=== Task objective ===
Please give back an exact reproduction of the lines from the one with "devices := s.devices.filter" through the end of the entries below, and no others.

BEGIN

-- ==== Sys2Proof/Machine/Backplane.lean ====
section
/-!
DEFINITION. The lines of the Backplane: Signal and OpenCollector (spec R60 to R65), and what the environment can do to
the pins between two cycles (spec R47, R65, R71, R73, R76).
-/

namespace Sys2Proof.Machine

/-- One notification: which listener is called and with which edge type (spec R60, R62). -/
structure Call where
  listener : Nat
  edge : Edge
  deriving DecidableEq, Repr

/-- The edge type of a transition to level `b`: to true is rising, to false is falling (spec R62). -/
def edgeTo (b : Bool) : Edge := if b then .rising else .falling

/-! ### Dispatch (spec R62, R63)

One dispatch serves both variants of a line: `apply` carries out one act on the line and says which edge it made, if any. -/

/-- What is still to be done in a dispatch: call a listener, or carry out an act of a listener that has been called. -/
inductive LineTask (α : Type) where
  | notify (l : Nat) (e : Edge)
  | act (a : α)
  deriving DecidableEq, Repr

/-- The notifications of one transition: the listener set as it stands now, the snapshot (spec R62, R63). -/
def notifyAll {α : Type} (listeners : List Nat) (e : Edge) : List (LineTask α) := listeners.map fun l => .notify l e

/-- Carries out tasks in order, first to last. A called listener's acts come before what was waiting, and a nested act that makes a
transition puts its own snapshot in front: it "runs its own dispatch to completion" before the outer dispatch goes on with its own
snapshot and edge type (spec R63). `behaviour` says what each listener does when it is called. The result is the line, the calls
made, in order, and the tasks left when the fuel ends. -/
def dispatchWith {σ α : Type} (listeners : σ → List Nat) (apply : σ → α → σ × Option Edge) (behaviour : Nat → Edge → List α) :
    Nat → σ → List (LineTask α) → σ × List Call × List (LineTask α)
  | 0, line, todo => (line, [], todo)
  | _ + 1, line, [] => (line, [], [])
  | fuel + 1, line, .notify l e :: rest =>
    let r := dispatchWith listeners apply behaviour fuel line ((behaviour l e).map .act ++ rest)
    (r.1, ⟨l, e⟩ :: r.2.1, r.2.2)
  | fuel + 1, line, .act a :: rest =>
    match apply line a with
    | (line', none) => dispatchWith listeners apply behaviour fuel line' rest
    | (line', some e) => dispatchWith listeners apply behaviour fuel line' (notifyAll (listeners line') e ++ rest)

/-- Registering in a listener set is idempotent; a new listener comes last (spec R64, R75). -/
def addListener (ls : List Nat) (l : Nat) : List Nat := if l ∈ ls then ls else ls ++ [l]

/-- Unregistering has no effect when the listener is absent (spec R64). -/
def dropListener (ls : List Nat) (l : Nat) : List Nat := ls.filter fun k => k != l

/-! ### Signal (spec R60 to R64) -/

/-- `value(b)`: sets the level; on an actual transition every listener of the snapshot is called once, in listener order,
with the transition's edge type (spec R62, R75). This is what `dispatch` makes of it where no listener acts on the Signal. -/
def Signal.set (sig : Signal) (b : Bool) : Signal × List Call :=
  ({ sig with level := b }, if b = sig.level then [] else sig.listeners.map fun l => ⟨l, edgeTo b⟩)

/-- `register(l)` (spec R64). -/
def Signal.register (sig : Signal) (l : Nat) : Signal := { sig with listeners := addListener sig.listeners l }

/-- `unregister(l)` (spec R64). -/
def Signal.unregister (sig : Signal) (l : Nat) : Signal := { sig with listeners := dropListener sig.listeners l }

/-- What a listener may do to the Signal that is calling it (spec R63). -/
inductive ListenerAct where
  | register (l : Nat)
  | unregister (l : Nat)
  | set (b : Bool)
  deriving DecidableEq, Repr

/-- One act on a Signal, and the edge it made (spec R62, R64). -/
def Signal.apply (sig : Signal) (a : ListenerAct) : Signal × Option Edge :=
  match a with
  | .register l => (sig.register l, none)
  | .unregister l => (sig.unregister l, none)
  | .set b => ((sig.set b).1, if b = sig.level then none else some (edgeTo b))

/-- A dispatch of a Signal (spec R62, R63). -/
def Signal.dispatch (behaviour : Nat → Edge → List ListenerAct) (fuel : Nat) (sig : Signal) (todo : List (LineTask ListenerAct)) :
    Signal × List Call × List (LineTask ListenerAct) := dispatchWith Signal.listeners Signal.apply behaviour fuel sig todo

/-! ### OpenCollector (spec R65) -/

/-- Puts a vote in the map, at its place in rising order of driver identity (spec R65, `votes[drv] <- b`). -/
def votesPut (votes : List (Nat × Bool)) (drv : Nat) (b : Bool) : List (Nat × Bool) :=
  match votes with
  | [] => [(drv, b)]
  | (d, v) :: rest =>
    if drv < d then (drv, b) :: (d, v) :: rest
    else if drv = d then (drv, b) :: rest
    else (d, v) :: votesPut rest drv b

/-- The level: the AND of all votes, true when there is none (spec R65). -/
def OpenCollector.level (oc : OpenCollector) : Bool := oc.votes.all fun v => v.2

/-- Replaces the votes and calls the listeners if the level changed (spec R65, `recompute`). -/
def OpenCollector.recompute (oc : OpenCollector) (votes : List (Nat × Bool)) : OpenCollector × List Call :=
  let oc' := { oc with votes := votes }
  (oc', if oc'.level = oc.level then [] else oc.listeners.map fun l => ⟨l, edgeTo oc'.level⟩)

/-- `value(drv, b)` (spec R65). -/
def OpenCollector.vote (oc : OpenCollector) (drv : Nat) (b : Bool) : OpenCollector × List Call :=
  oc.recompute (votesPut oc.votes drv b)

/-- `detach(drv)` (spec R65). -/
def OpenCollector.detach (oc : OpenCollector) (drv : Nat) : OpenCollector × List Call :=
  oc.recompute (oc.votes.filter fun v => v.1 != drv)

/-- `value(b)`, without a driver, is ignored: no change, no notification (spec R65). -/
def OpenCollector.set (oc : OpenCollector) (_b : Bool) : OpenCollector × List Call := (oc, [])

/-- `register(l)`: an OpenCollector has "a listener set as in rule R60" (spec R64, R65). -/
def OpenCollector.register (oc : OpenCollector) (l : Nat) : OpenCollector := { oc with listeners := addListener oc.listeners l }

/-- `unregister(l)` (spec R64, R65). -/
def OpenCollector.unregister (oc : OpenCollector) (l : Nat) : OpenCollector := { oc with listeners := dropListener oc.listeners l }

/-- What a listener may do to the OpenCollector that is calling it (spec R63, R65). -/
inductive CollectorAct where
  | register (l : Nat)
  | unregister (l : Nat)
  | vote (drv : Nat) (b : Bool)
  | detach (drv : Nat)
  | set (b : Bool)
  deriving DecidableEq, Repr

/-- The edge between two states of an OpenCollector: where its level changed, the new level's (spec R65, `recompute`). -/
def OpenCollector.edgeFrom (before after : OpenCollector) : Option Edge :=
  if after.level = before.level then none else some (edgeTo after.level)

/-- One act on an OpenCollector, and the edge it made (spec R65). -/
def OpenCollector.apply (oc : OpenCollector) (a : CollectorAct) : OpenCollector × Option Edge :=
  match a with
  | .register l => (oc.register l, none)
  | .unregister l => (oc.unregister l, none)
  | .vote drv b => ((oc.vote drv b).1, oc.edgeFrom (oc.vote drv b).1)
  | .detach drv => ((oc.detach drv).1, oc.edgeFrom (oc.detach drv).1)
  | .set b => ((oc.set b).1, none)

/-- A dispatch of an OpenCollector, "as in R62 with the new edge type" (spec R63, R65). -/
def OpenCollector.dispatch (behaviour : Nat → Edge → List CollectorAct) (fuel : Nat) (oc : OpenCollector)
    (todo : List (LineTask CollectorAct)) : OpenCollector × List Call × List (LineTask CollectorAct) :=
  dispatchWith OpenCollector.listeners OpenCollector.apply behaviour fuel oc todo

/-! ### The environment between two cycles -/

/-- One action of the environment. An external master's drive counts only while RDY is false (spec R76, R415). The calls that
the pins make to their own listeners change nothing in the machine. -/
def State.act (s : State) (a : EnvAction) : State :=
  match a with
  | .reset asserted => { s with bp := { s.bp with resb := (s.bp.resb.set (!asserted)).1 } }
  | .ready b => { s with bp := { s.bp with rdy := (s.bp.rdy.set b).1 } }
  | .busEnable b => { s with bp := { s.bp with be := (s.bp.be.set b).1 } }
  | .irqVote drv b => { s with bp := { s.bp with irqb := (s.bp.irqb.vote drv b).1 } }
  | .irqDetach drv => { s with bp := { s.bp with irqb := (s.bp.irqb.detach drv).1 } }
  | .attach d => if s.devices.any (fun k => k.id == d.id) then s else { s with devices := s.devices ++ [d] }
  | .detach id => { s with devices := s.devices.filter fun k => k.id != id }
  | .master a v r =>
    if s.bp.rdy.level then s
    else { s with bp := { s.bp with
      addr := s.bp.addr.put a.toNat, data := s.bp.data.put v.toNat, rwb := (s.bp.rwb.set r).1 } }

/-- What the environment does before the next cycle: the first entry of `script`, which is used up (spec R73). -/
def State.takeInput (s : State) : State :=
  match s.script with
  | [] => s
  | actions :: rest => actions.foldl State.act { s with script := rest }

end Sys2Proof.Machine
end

END

=== Your solution ===
  | .detach id => { s with devices := s.devices.filter fun k => k.id != id }
  | .master a v r =>
    if s.bp.rdy.level then s
    else { s with bp := { s.bp with
      addr := s.bp.addr.put a.toNat, data := s.bp.data.put v.toNat, rwb := (s.bp.rwb.set r).1 } }

/-- What the environment does before the next cycle: the first entry of `script`, which is used up (spec R73). -/
def State.takeInput (s : State) : State :=
  match s.script with
  | [] => s
  | actions :: rest => actions.foldl State.act { s with script := rest }

end Sys2Proof.Machine
end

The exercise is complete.